[Saved data entries]
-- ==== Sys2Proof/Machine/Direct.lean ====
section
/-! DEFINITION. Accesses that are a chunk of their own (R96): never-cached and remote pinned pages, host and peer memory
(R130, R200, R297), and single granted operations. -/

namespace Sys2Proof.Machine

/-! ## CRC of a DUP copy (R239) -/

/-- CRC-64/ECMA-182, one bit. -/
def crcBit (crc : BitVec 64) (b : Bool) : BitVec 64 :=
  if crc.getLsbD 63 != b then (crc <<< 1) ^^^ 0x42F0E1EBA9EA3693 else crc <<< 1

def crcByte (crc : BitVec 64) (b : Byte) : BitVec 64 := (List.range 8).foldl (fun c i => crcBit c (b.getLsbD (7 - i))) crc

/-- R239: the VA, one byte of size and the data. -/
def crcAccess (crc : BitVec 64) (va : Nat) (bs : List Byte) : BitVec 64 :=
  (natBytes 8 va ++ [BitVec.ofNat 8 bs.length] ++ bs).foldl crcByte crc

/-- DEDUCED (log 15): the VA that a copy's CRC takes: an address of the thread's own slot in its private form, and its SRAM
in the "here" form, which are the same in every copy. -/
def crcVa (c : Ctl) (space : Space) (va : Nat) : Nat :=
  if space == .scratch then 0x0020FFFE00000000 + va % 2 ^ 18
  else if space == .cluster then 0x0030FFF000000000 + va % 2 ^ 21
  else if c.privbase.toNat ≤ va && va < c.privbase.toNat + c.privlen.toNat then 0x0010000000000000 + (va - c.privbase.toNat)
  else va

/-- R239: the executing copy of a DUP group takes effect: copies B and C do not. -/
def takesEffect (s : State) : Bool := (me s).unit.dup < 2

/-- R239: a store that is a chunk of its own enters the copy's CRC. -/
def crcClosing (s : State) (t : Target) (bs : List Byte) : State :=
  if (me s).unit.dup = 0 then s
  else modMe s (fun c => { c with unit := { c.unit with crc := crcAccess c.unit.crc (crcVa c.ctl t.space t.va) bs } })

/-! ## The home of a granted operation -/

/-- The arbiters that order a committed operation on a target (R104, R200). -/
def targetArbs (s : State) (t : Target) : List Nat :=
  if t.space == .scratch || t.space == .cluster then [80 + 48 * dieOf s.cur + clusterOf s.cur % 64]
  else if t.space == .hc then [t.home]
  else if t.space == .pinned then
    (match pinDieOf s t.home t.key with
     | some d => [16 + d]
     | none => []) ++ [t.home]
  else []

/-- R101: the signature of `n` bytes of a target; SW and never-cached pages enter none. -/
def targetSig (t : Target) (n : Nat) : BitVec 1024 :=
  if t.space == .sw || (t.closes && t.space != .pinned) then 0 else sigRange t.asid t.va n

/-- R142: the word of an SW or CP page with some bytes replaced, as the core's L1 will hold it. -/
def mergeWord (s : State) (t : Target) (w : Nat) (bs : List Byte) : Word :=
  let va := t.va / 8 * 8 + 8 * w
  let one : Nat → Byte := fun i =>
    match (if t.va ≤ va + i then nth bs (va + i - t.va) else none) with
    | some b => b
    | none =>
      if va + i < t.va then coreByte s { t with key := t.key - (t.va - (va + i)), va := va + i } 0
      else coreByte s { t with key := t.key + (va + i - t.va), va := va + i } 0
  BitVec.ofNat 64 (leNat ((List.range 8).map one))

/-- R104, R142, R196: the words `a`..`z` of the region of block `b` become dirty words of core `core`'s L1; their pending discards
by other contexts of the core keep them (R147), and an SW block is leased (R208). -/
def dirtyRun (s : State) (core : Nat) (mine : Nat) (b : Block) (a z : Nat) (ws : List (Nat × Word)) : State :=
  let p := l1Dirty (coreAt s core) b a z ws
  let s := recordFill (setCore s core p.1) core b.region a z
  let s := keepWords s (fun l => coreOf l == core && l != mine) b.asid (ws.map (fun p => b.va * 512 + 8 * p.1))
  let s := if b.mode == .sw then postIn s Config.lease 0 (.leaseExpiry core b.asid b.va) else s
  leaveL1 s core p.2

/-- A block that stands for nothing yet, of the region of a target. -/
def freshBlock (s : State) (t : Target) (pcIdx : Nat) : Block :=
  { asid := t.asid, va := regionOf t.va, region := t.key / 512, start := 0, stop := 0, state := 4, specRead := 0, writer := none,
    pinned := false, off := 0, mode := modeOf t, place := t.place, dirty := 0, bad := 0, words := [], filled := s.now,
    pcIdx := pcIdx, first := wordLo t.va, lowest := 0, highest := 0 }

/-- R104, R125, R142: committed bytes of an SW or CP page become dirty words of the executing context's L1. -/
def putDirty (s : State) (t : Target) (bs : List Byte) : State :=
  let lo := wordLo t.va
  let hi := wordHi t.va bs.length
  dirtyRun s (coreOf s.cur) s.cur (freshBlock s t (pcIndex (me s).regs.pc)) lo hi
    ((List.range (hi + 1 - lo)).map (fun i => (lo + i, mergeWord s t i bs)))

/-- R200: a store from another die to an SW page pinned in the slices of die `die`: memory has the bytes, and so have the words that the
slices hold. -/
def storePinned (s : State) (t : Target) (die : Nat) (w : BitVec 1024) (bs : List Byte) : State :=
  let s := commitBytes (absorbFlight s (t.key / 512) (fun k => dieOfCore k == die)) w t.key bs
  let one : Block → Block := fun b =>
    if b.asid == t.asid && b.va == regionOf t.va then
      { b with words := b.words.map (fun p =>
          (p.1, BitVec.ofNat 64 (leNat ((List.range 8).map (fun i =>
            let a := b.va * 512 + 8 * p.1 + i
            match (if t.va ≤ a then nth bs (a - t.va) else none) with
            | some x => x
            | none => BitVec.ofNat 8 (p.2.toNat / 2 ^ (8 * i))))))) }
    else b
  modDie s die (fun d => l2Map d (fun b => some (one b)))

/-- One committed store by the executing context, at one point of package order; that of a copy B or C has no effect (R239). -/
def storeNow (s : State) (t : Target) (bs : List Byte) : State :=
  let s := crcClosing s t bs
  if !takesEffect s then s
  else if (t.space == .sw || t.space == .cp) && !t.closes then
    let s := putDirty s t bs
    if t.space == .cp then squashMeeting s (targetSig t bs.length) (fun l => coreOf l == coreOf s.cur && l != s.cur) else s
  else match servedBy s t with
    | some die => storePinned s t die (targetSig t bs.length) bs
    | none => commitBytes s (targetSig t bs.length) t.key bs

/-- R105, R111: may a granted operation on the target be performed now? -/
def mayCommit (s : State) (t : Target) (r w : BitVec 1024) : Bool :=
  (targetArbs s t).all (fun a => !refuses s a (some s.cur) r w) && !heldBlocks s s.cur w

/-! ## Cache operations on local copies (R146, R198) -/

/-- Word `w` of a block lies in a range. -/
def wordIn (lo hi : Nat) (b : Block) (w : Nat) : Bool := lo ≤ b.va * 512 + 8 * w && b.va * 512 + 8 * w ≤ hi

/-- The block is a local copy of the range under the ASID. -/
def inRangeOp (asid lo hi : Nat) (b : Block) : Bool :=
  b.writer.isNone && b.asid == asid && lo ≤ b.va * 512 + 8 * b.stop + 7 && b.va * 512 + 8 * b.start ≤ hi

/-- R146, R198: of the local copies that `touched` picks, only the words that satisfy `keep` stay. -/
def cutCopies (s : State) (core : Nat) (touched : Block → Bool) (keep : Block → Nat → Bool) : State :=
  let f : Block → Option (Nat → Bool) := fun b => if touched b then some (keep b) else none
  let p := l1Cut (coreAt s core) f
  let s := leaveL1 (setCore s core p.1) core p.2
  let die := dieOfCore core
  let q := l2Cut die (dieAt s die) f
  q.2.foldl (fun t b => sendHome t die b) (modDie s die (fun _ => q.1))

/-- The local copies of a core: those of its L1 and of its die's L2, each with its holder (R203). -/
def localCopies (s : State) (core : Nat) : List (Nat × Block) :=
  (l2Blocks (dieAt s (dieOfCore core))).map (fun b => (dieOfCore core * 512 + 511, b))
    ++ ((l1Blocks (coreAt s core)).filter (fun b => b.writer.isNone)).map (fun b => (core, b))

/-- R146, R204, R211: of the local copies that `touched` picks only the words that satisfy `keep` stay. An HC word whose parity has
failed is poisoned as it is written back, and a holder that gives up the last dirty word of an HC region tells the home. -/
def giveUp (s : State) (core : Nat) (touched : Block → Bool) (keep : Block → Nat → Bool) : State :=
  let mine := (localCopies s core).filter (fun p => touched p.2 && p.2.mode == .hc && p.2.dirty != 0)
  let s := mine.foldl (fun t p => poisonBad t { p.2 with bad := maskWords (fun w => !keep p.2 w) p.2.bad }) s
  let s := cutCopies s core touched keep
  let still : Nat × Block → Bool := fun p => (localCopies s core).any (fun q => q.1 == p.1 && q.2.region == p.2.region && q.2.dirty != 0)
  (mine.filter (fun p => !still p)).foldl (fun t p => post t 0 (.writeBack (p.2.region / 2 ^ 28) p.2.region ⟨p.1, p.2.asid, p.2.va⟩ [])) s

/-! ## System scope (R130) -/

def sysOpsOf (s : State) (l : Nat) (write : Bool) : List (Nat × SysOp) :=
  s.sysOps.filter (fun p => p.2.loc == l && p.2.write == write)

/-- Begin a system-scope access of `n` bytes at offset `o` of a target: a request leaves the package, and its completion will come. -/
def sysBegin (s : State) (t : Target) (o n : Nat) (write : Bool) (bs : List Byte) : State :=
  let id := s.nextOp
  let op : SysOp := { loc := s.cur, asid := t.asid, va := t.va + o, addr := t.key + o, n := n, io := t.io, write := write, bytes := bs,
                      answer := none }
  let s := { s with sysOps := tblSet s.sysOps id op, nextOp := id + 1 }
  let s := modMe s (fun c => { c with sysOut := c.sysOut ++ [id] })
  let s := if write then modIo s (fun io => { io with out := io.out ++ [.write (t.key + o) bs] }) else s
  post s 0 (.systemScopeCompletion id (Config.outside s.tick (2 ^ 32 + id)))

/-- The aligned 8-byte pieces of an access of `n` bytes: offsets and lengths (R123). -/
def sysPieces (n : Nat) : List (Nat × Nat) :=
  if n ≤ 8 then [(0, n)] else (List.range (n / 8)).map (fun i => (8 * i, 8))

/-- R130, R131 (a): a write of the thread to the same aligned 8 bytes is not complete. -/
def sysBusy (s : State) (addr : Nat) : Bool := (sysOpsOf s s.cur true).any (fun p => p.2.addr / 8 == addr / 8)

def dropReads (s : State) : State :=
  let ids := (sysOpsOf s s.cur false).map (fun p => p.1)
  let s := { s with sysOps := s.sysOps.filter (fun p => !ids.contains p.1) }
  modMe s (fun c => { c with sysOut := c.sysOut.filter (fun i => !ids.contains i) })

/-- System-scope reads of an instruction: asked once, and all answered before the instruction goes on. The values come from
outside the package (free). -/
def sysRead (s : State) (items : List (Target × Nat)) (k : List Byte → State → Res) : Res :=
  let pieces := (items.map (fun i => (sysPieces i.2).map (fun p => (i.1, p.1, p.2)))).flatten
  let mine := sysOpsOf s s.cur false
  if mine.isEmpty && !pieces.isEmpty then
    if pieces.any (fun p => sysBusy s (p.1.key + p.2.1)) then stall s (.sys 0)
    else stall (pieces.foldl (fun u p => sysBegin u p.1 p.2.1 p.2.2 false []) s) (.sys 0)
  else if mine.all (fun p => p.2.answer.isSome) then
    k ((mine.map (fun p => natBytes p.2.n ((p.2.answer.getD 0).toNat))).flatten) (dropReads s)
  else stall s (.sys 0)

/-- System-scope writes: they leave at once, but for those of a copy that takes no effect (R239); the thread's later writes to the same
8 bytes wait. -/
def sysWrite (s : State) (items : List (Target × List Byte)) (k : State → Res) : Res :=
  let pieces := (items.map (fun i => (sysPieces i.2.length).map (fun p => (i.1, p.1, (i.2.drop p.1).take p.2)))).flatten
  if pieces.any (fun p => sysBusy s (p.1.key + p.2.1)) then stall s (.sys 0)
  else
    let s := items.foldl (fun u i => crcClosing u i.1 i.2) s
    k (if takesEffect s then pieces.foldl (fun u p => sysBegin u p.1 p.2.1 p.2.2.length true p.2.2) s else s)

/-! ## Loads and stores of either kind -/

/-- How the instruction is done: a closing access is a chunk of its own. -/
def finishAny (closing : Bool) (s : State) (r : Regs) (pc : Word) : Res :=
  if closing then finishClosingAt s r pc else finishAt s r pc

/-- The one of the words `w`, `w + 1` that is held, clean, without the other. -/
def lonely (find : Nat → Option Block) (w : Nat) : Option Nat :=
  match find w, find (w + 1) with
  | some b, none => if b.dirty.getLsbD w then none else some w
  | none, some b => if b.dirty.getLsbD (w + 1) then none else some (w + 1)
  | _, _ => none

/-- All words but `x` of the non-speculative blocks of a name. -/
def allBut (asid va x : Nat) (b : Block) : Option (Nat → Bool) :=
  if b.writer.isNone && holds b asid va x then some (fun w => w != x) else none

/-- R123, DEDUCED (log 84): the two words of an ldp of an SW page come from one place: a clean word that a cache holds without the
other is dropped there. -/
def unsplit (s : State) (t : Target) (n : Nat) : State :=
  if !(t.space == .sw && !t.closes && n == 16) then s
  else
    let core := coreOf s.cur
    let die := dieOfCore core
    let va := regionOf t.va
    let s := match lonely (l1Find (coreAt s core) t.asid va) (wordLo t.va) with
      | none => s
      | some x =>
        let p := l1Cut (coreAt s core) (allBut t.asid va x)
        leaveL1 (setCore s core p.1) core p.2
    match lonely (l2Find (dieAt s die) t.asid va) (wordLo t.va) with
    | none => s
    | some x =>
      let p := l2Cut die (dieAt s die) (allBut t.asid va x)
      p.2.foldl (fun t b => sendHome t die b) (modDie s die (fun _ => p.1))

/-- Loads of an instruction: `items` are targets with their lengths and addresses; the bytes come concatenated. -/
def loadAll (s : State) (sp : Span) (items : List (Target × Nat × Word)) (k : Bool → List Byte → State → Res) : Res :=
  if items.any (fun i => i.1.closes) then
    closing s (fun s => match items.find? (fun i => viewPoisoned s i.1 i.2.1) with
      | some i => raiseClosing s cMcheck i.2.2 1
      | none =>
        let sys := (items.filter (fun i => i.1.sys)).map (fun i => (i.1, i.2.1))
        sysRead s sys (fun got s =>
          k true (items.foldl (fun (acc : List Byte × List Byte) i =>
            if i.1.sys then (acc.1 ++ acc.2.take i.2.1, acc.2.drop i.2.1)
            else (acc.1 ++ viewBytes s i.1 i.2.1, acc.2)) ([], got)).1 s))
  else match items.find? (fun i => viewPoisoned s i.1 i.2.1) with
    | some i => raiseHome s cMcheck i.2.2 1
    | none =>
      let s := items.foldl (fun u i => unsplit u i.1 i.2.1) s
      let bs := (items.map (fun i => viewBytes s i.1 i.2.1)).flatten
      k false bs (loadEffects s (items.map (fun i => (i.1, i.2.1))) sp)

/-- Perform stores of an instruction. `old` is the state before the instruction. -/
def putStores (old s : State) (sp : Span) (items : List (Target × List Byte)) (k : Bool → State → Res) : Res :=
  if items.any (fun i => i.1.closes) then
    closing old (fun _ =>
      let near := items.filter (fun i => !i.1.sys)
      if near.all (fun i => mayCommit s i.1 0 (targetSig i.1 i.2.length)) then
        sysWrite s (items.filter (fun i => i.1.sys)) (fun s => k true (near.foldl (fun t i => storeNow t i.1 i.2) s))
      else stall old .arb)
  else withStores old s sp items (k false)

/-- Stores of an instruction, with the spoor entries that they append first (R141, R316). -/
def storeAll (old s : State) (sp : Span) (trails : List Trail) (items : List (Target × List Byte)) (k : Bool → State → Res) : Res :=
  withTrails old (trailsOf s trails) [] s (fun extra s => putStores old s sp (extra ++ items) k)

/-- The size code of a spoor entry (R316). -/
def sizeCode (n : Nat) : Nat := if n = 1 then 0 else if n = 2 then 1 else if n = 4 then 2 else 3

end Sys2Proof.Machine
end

[What you are asked to do] Your task for the entries above: copy exactly the span starting with the line with "def sysPieces (n" and going on through the line with "let ids := (sysOpsOf", both lines included, and nothing else.

[Answer to the exercise]
def sysPieces (n : Nat) : List (Nat × Nat) :=
  if n ≤ 8 then [(0, n)] else (List.range (n / 8)).map (fun i => (8 * i, 8))

/-- R130, R131 (a): a write of the thread to the same aligned 8 bytes is not complete. -/
def sysBusy (s : State) (addr : Nat) : Bool := (sysOpsOf s s.cur true).any (fun p => p.2.addr / 8 == addr / 8)

def dropReads (s : State) : State :=
  let ids := (sysOpsOf s s.cur false).map (fun p => p.1)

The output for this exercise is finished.